一夜明けた元日はもう新雪が一メートルほども積もっていて、何もしないで置くと車などは雪から掘り出さねばならないほどなので、絶え間なく道路の除雪はもちろん車なども雪下ろしをしておかねばならず、帳場にいることは出来ないのでした。
2日目の夕方頃、やっと忙しそうに館内を歩くご主人と出会って、挨拶を交わしました。
一昨年も記録的な豪雪で新幹線もぎりぎりまで不通になって心配しましたが、昨年は全くの雪不足で道路が乾燥しているほど、そして今年は降るとなればこのように絶え間なく降り続くという極端さ、やはり異常なのでしょうか。
今年はスキーに出かける人もなく、温泉と雪とお酒と時々はテレビ、それぞれ勝手に読書など静かにすごし、大晦日の鴨鍋に始まるいろいろな鍋、炭火で炙った岩魚や鮎の串焼き、手をかけた山菜やキノコの小鉢などのこの地ならではの料理を楽しみました。
持込の酒は古風な瓶に入った琉球泡盛、泡盛を長期保存した古酒(クース、味も香もまろやかに素晴らしくなる)と LAPHROAIGというスコッチウイスキーのモルトの10年もの、これはスコットランド沖にあるISLAY島で作られたものらしく村上春樹のエッセイの中に出てきたというのだが、私はまだ確認していない。

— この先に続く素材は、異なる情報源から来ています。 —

-- ==== Sys2Proof/Tests/Slice0.lean ====
section
/-! SUPPORT. The tests: words written out bit by bit from the manual's encodings (R167, R191) and what they decode to, ill-formed words that WellFormed refuses, single steps whose results the manual's rules give, and for every obligation with hypotheses a state and operands that meet them. -/

namespace Sys2Proof.Tests
open Sys2Proof.Machine
set_option Elab.async false

/-! ### Words and states -/

/-- A register-form word with its modifier fields zero. -/
abbrev wd (dst a b c : Opd) (t : Ty) : Word := Rules.plainWord dst a b c t

/-- An immediate-form word with its modifier fields zero. -/
def wi (dst a : Opd) (imm : W32) (t : Ty) : WordI :=
  { dst := dst, wbs := false, a := a, imm := imm, guard := ⟨false, false, 7⟩, path := .both, cap := none, yield := false, ty := t, round := 0, sat := false, slot := 0, neg := false }

/-- A predicate word without operands. -/
def wp : WordP :=
  { dst := .z, wbs := false, a := .z, b := .z, c := .z, guard := ⟨false, false, 7⟩, path := .both, cap := none, yield := false, ty := .i8, pd := 0, pa := 1, pb := 2, neg := false, tt := 8 }

/-- The machine after reset with one group of 16 lanes, at slot 0 of a privileged bundle at address 0. -/
def base : State :=
  { State.reset.place 0 with script := [], cur := some { c := ⟨0, 0, 0⟩, bundle := 0, slot := 0, valid := 15, priv := true, portB := false } }

/-- A context made of nothing, for a slot that does not pass. -/
def noCx : Cx :=
  { c := ⟨0, 0, 0⟩, g := { team := 0, idx := 0, core := 0 }, W := 16, act := [], sels := [], wb := true, h := ⟨.z, false, .z, .z, .z, ⟨false, false, 7⟩, .both, none, false, none⟩, lat := [],
    bundle := 0, slot := 0, valid := 0, priv := false, portB := false, core := 0, tenant := 0 }

/-- The context that a slot passes with. -/
def cxOf (i : Instr) (s : State) : Cx := match gate i s with | .go cx => cx | _ => noCx

/-- The slot passes its conditions at its first issue. -/
def ready (i : Instr) (s : State) : Bool := WellFormed i && match gate i s with | .go cx => cx.first | _ => false

/-- The slot passes, and nothing that it reads is poisoned. -/
def readyClean (i : Instr) (s : State) : Bool :=
  ready i s && ((cxOf i s).poison (((cxOf i s).arms (isVector i.form (cxOf i s).h)).flatMap ((cxOf i s).srcWords i (isVector i.form (cxOf i s).h)))).isNone

theorem passes {i : Instr} {s : State} (h : ready i s = true) : Passes i s (cxOf i s) := by
  unfold ready at h
  unfold cxOf
  cases hg : gate i s <;> simp_all [Passes]

theorem passesClean {i : Instr} {s : State} (h : readyClean i s = true) : Passes i s (cxOf i s) ∧ (cxOf i s).clean i := by
  simp only [readyClean, Bool.and_eq_true, Option.isNone_iff_eq_none] at h
  exact ⟨passes h.1, h.2⟩

/-- Each row of a table of instructions passes somewhere, by a word from a list of candidates. -/
theorem rows_pass {α ω : Type} {rows : List α} {mk : α → ω → Instr} {ws : List ω} {s : State}
    (h : rows.all (fun r => ws.any (fun w => readyClean (mk r w) s)) = true) :
    ∀ r ∈ rows, ∃ (w : ω) (s : State) (cx : Cx), Passes (mk r w) s cx ∧ cx.clean (mk r w) := by
  intro r hr
  obtain ⟨w, -, hw⟩ := List.any_eq_true.mp (List.all_eq_true.mp h r hr)
  exact ⟨w, s, _, passesClean hw⟩

theorem test_decodes_control : ([
    (0x000067CCFB3ECFA801000000, .nop { wd .z .z .z .z .i8 with guard := ⟨false, true, 2⟩, yield := true }),
    (0x000167CCFFFFFFD400400FFE, .bra { wi .z .z 0xFFFFFFFE .i32 with guard := ⟨true, false, 5⟩ }),
    (0x000267CCF800091C00407345, .brd { wi .z .z 0x12345 .i32 with slot := 3, neg := true }),
    (0x000367CCFB3ECF9C00000000, .join (wd .z .z .z .z .i8)),
    (0x0004450CF800001C00400007, .call (wi (.s 20) .z 0x7 .i32)),
    (0x000567C8A33ECF9C00000000, .ret (wd .z (.s 20) .z .z .i8)),
    (0x00064588A33ECFE400000000, .jmpi { wd (.s 22) (.s 20) .z .z .i8 with guard := ⟨true, true, 1⟩ }),
    (0x000767CCFB3ECF9C00005000, .meld { wd .z .z .z .z .i8 with slot := 2, scope := 4 }),
    (0x000869404B3ECF9E00000003, .meldMap { wd (.m 5) (.v 9) .z .z .i8 with fspec := 0x3, path := .arm1 }),
    (0x000967CCFB3ECF9C00000000, .meldEnd (wd .z .z .z .z .i8)),
    (0x000A67CCFB3ECF8C00000000, .exit { wd .z .z .z .z .i8 with guard := ⟨false, false, 3⟩ }),
    (0x000B67CCFB3ECF9C00000000, .yield (wd .z .z .z .z .i8)),
    (0x000C67CF9FFFFF9C004A0FFF, .yieldOn { wi .z (.imm 19) 0xFFFFFFFF .i32 with round := 5 }),
    (0x000D67CCFB3ECF9C000000A5, .bpt { wd .z .z .z .z .i8 with fspec := 0xA5 }),
    (0x000E67CCFB3ECF9C00000007, .trap { wd .z .z .z .z .i8 with fspec := 0x7 }),
    (0x000F4108333ECF9C00000009, .hcall { wd (.s 4) (.s 6) .z .z .i8 with fspec := 0x9 }),
    (0x001067CCFB3ECF9C00000000, .rfh (wd .z .z .z .z .i8))] : List (W96 × Instr)).all (fun p => decode p.1 == some p.2 && WellFormed p.2) = true := by decide

theorem test_decodes_scalar : ([
    (0x1000420853DECF9C00400000, .sAdd (wd (.s 8) (.s 10) (.imm 15) .z .i32)),
    (0x1001420853DCCFD400510000, .sSub { wd (.s 8) (.s 10) (.imm 14) .z .u32 with sat := true, guard := ⟨true, false, 5⟩ }),
    (0x1002420853DACFE400600000, .sMul { wd (.s 8) (.s 10) (.imm 13) .z .i64 with guard := ⟨true, true, 1⟩ }),
    (0x1003420853D8CF9C00700000, .sMulh (wd (.s 8) (.s 10) (.imm 12) .z .u64)),
    (0x1004420853D6CFD400400000, .sDiv { wd (.s 8) (.s 10) (.imm 11) .z .i32 with guard := ⟨true, false, 5⟩ }),
    (0x1005420853DECFE400500000, .sRem { wd (.s 8) (.s 10) (.imm 15) .z .u32 with guard := ⟨true, true, 1⟩ }),
    (0x1006420853DCCF9C00600000, .sAnd (wd (.s 8) (.s 10) (.imm 14) .z .i64)),
    (0x1007420853DACFD400700000, .sOr { wd (.s 8) (.s 10) (.imm 13) .z .u64 with guard := ⟨true, false, 5⟩ }),
    (0x1008420853D8CFE400400000, .sXor { wd (.s 8) (.s 10) (.imm 12) .z .i32 with guard := ⟨true, true, 1⟩ }),
    (0x1009420853D6CF9C00510000, .sShl { wd (.s 8) (.s 10) (.imm 11) .z .u32 with sat := true }),
    (0x100A420853DECFD400600000, .sShr { wd (.s 8) (.s 10) (.imm 15) .z .i64 with guard := ⟨true, false, 5⟩ }),
    (0x100B420853DCCFE400700000, .sSar { wd (.s 8) (.s 10) (.imm 14) .z .u64 with guard := ⟨true, true, 1⟩ }),
    (0x100C420853DACF9C00400000, .sMin (wd (.s 8) (.s 10) (.imm 13) .z .i32)),
    (0x100D420853D8CFD400500000, .sMax { wd (.s 8) (.s 10) (.imm 12) .z .u32 with guard := ⟨true, false, 5⟩ }),
    (0x108042085400001C00400000, .sAddImm (wi (.s 8) (.s 10) 0x80000000 .i32)),
    (0x108142085400001C00510001, .sSubImm { wi (.s 8) (.s 10) 0x80000001 .u32 with sat := true }),
    (0x108242085400001C00600002, .sMulImm (wi (.s 8) (.s 10) 0x80000002 .i64)),
    (0x108342085400001C00700003, .sMulhImm (wi (.s 8) (.s 10) 0x80000003 .u64)),
    (0x108442085400001C00400004, .sDivImm (wi (.s 8) (.s 10) 0x80000004 .i32)),
    (0x108542085400001C00500005, .sRemImm (wi (.s 8) (.s 10) 0x80000005 .u32)),
    (0x108642085400001C00600006, .sAndImm (wi (.s 8) (.s 10) 0x80000006 .i64)),
    (0x108742085400001C00700007, .sOrImm (wi (.s 8) (.s 10) 0x80000007 .u64)),
    (0x108842085400001C00400008, .sXorImm (wi (.s 8) (.s 10) 0x80000008 .i32)),
    (0x108942085400001C00510009, .sShlImm { wi (.s 8) (.s 10) 0x80000009 .u32 with sat := true }),
    (0x108A42085400001C0060000A, .sShrImm (wi (.s 8) (.s 10) 0x8000000A .i64)),
    (0x108B42085400001C0070000B, .sSarImm (wi (.s 8) (.s 10) 0x8000000B .u64)),
    (0x108C42085400001C0040000C, .sMinImm (wi (.s 8) (.s 10) 0x8000000C .i32)),
    (0x108D42085400001C0050000D, .sMaxImm (wi (.s 8) (.s 10) 0x8000000D .u32)),
    (0x100E40C80A04CF9C00509000, .sSel { wd (.s 3) (.s 1) (.s 2) .z .u32 with slot := 4, scope := 4 }),
    (0x100F40C80BD6CF9C00444000, .sCmp { wd (.s 3) (.s 1) (.imm 11) .z .i32 with round := 2, slot := 2 }),
    (0x108F67C8B800001C00522013, .sCmpImm { wi .z (.s 23) 0x13 .u32 with round := 1, slot := 1 }),
    (0x1010400CF800001C00400005, .sMovi (wi (.s 0) .z 0x5 .i32)),
    (0x101141083212CF9C00406000, .sLea { wd (.s 4) (.s 6) (.s 9) .z .i32 with slot := 3 }),
    (0x109141083000001C00404100, .sLeaImm { wi (.s 4) (.s 6) 0x100 .i32 with slot := 2 }),
    (0x10124208533ECF9C00700000, .sClz (wd (.s 8) (.s 10) .z .z .u64)),
    (0x101342085B3ECF9C00500000, .sPopc (wd (.s 8) (.s 11) .z .z .u32)),
    (0x10144588A3F4FB1C00500000, .sBfx (wd (.s 22) (.s 20) (.imm 26) (.imm 22) .u32)),
    (0x10154588A3E6FA1C00400000, .sBfi (wd (.s 22) (.s 20) (.imm 19) (.imm 20) .i32))] : List (W96 × Instr)).all (fun p => decode p.1 == some p.2 && WellFormed p.2) = true := by decide

theorem test_decodes_vector : ([
    (0x20000100400CCF9C20010000, .vAdd { wd (.v 4) (.v 8) (.v 6) .z .i8 with sat := true, cap := some 0 }),
    (0x200201004214CF8C00100000, .vSub { wd (.v 4) (.v 8) (.s 10) .z .u8 with guard := ⟨false, false, 3⟩ }),
    (0x20030100433ECFD400210000, .vMul { wd (.v 4) (.v 8) .z .z .i16 with sat := true, guard := ⟨true, false, 5⟩ }),
    (0x2004010043EECFA880300000, .vMulh { wd (.v 4) (.v 8) (.imm 23) .z .u16 with guard := ⟨false, true, 2⟩, cap := some 3 }),
    (0x20060100400CCF9C00410000, .vDiv { wd (.v 4) (.v 8) (.v 6) .z .i32 with sat := true }),
    (0x200701004214CF8C00500000, .vRem { wd (.v 4) (.v 8) (.s 10) .z .u32 with guard := ⟨false, false, 3⟩ }),
    (0x20080100433ECFD400600000, .vAnd { wd (.v 4) (.v 8) .z .z .i64 with guard := ⟨true, false, 5⟩ }),
    (0x2009010043EECFA800700000, .vOr { wd (.v 4) (.v 8) (.imm 23) .z .u64 with guard := ⟨false, true, 2⟩ }),
    (0x200A0100400CCF9C00000000, .vXor (wd (.v 4) (.v 8) (.v 6) .z .i8)),
    (0x200B01004214CF8C80100000, .vShl { wd (.v 4) (.v 8) (.s 10) .z .u8 with guard := ⟨false, false, 3⟩, cap := some 3 }),
    (0x200C0100433ECFD400200000, .vShr { wd (.v 4) (.v 8) .z .z .i16 with guard := ⟨true, false, 5⟩ }),
    (0x200D010043EECFA800300000, .vSar { wd (.v 4) (.v 8) (.imm 23) .z .u16 with guard := ⟨false, true, 2⟩ }),
    (0x200E0100400CCF9C20400000, .vMin { wd (.v 4) (.v 8) (.v 6) .z .i32 with cap := some 0 }),
    (0x200F01004214CF8C00500000, .vMax { wd (.v 4) (.v 8) (.s 10) .z .u32 with guard := ⟨false, false, 3⟩ }),
    (0x20010100400CCF9C0050A000, .vAddc { wd (.v 4) (.v 8) (.v 6) .z .u32 with slot := 5 }),
    (0x20050100400C051C00210000, .vMad { wd (.v 4) (.v 8) (.v 6) (.v 10) .i16 with sat := true }),
    (0x20100100433ECF9C00000000, .vAbs (wd (.v 4) (.v 8) .z .z .i8)),
    (0x201167C043C0CF9C0006C000, .vCmp { wd .z (.v 8) (.imm 0) .z .i8 with round := 3, slot := 6 }),
    (0x201268C04304CF9D00503000, .vSel { wd (.m 3) (.v 8) (.y 2) .z .u32 with slot := 1, scope := 4, path := .arm0 }),
    (0x2013010043E6FA9C00300000, .vBfx (wd (.v 4) (.v 8) (.imm 19) (.imm 21) .u16)),
    (0x2014010043E6FA9C00400000, .vBfi (wd (.v 4) (.v 8) (.imm 19) (.imm 21) .i32)),
    (0x20150100433ECF9C00700000, .vPopc (wd (.v 4) (.v 8) .z .z .u64)),
    (0x20160120433ECF9CC0100000, .vClz { wd (.v 4) (.v 8) .z .z .u8 with cap := some 5, wbs := true }),
    (0x208001004000009C00010000, .vAddImm { wi (.v 4) (.v 8) 0x1000 .i8 with sat := true }),
    (0x208201004000011C00100001, .vSubImm (wi (.v 4) (.v 8) 0x2001 .u8)),
    (0x208301004000019C00200002, .vMulImm (wi (.v 4) (.v 8) 0x3002 .i16)),
    (0x208801004000021C00300003, .vAndImm (wi (.v 4) (.v 8) 0x4003 .u16)),
    (0x208901004000029C00400004, .vOrImm (wi (.v 4) (.v 8) 0x5004 .i32)),
    (0x208A01004000031C00500005, .vXorImm (wi (.v 4) (.v 8) 0x6005 .u32)),
    (0x208B01004000039C00610006, .vShlImm { wi (.v 4) (.v 8) 0x7006 .i64 with sat := true }),
    (0x208C01004000041C00700007, .vShrImm (wi (.v 4) (.v 8) 0x8007 .u64)),
    (0x208D01004000049C00000008, .vSarImm (wi (.v 4) (.v 8) 0x9008 .i8)),
    (0x208E01004000051C00100009, .vMinImm (wi (.v 4) (.v 8) 0xA009 .u8)),
    (0x208F01004000059C0020000A, .vMaxImm (wi (.v 4) (.v 8) 0xB00A .i16)),
    (0x2091010047FFFF9C004AEFFF, .vCmpImm { wi (.v 4) (.v 8) 0xFFFFFFFF .i32 with round := 5, slot := 7 })] : List (W96 × Instr)).all (fun p => decode p.1 == some p.2 && WellFormed p.2) = true := by decide

theorem test_decodes_float : ([
    (0x30000100400CCF9C00800000, .fAdd (wd (.v 4) (.v 8) (.v 6) .z .f16)),
    (0x30010100400CCFA800920000, .fSub { wd (.v 4) (.v 8) (.v 6) .z .bf16 with round := 1, guard := ⟨false, true, 2⟩ }),
    (0x30020100400CCF9C00A40000, .fMul { wd (.v 4) (.v 8) (.v 6) .z .f32 with round := 2 }),
    (0x30030100400C052800B60000, .fFma { wd (.v 4) (.v 8) (.v 6) (.v 10) .f64 with round := 3, guard := ⟨false, true, 2⟩ }),
    (0x30070100400CCF9C00880000, .fDiv { wd (.v 4) (.v 8) (.v 6) .z .f16 with round := 4 }),
    (0x30080100433ECFA800900000, .fSqrt { wd (.v 4) (.v 8) .z .z .bf16 with guard := ⟨false, true, 2⟩ }),
    (0x30090100433ECF9C00A20000, .fRcp { wd (.v 4) (.v 8) .z .z .f32 with round := 1 }),
    (0x300A0100433ECFA800B40000, .fRsq { wd (.v 4) (.v 8) .z .z .f64 with round := 2, guard := ⟨false, true, 2⟩ }),
    (0x300B0100433ECF9C00860000, .fExp2 { wd (.v 4) (.v 8) .z .z .f16 with round := 3 }),
    (0x300C0100433ECFA800980000, .fLog2 { wd (.v 4) (.v 8) .z .z .bf16 with round := 4, guard := ⟨false, true, 2⟩ }),
    (0x30100100433ECF9C00A00000, .fRound (wd (.v 4) (.v 8) .z .z .f32)),
    (0x30040100420CCF9C00A00000, .fMin (wd (.v 4) (.v 8) (.s 6) .z .f32)),
    (0x30050100420CCF9C00B00000, .fMax (wd (.v 4) (.v 8) (.s 6) .z .f64)),
    (0x300D0100433ECF9C00800000, .fSin (wd (.v 4) (.v 8) .z .z .f16)),
    (0x300E0100433ECF9C00900000, .fCos (wd (.v 4) (.v 8) .z .z .bf16)),
    (0x300F0100433ECF9C00A00000, .fTanh (wd (.v 4) (.v 8) .z .z .f32)),
    (0x30110100433ECF9C00B00000, .fClass (wd (.v 4) (.v 8) .z .z .f64)),
    (0x30060100400CCF9C00AE6000, .fCmp { wd (.v 4) (.v 8) (.v 6) .z .f32 with round := 7, slot := 3 }),
    (0x308001004216401C00A20000, .fAddImm { wi (.v 4) (.v 8) 0x42C80000 .f32 with round := 1 }),
    (0x308101004216401C00A40000, .fSubImm { wi (.v 4) (.v 8) 0x42C80000 .f32 with round := 2 }),
    (0x308201004216401C00A60000, .fMulImm { wi (.v 4) (.v 8) 0x42C80000 .f32 with round := 3 }),
    (0x308401004000019C00800C00, .fMinImm (wi (.v 4) (.v 8) 0x3C00 .f16)),
    (0x308501004000019C00800C00, .fMaxImm (wi (.v 4) (.v 8) 0x3C00 .f16)),
    (0x308667C041FF801C00BC0000, .fCmpImm { wi .z (.v 8) 0x3FF00000 .f64 with round := 6 })] : List (W96 × Instr)).all (fun p => decode p.1 == some p.2 && WellFormed p.2) = true := by decide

どちらもその香りといい、きつさといい、なかなかの物で皆でちびりちびり賞味しながら頂きました。持ってきた者もエッセイの題の記憶が不確かで、推測するに『もし僕らのことばがウイスキーであったなら』の中にあるのではないかと思うのですが、まだ調べていません。
連日雪は止むことなく、寝ていると次々と大砲のような音を立てながら落ちる屋根の雪に驚かされます。しかし風がそれほどではないのが幸いで、2日には雪をついて川下の大湯まで散歩しました。新雪だけで出来た2メートル近い壁、道路は除雪車と雪国ならではの工夫で水は流れていても歩きやすいのですが、やはり長靴でなければダメで、わざわざ持って行った私の長靴は大いに活躍。これは初期の頃小出で買った物なので、この靴も雪国への里帰りで満足したことでしょう。
大湯では、熊野神社の隣に共同浴場が新設されていました。「雪華の湯」と名づけられ、外には足湯もありました。ここのスーパーで土地の白ワインを購入、持込の赤ワインボージョレヌーボーと共に帰ってからワインタイム。
残念だったのは餅つきが3日になったこと、この大雪で2日は男手が揃えられなかったということでした。ということで、餅つきを前にして3日、帰途に就いたわけですが、駅までの道はそれほど困難はなく(一昨年は吹雪模様で大変でした。時間に間に合うかどうかとはらはらしました)、すいすいと到着。道筋ではあちこちで雪下ろしをする姿が見られましたが、滑って雪の埋もれたら一たまりもないなあと思われる雪の量でした。雪も少し小降りになり、雲間から少しだけ青空が覗いたりするほどになってきて新幹線乗車。
いつものことですが今年ほどトンネルを境に南と北の気象の違いがはっきりした時はありませんでした。湯沢を出ると後はトンネル、トンネルの連続、クジラが息をするようにちょっとだけ地上に顔を出すことがあっても、後は延々と地中の闇の中、そして地上に顔を出した時はもう雪は全くなく太陽が燦燦と降り注いでいる。あの大雪はどこへ消えてしまったのだろう?と不思議な感覚に陥ります。
私が地球を風船のように手玉に取れる大男だったら、日本海側の雲の群れを手で掬い上げて太平洋のからから天気の野山にふりかけてやるのになあ・・・と夢想したくなるほどです。
そんな乾いた土地に降り立つと、何やらあの雪に埋もれた日々が無性に懐かしくなります。
いよいよこれからまた一年が始まる、という気持でこれを書いています。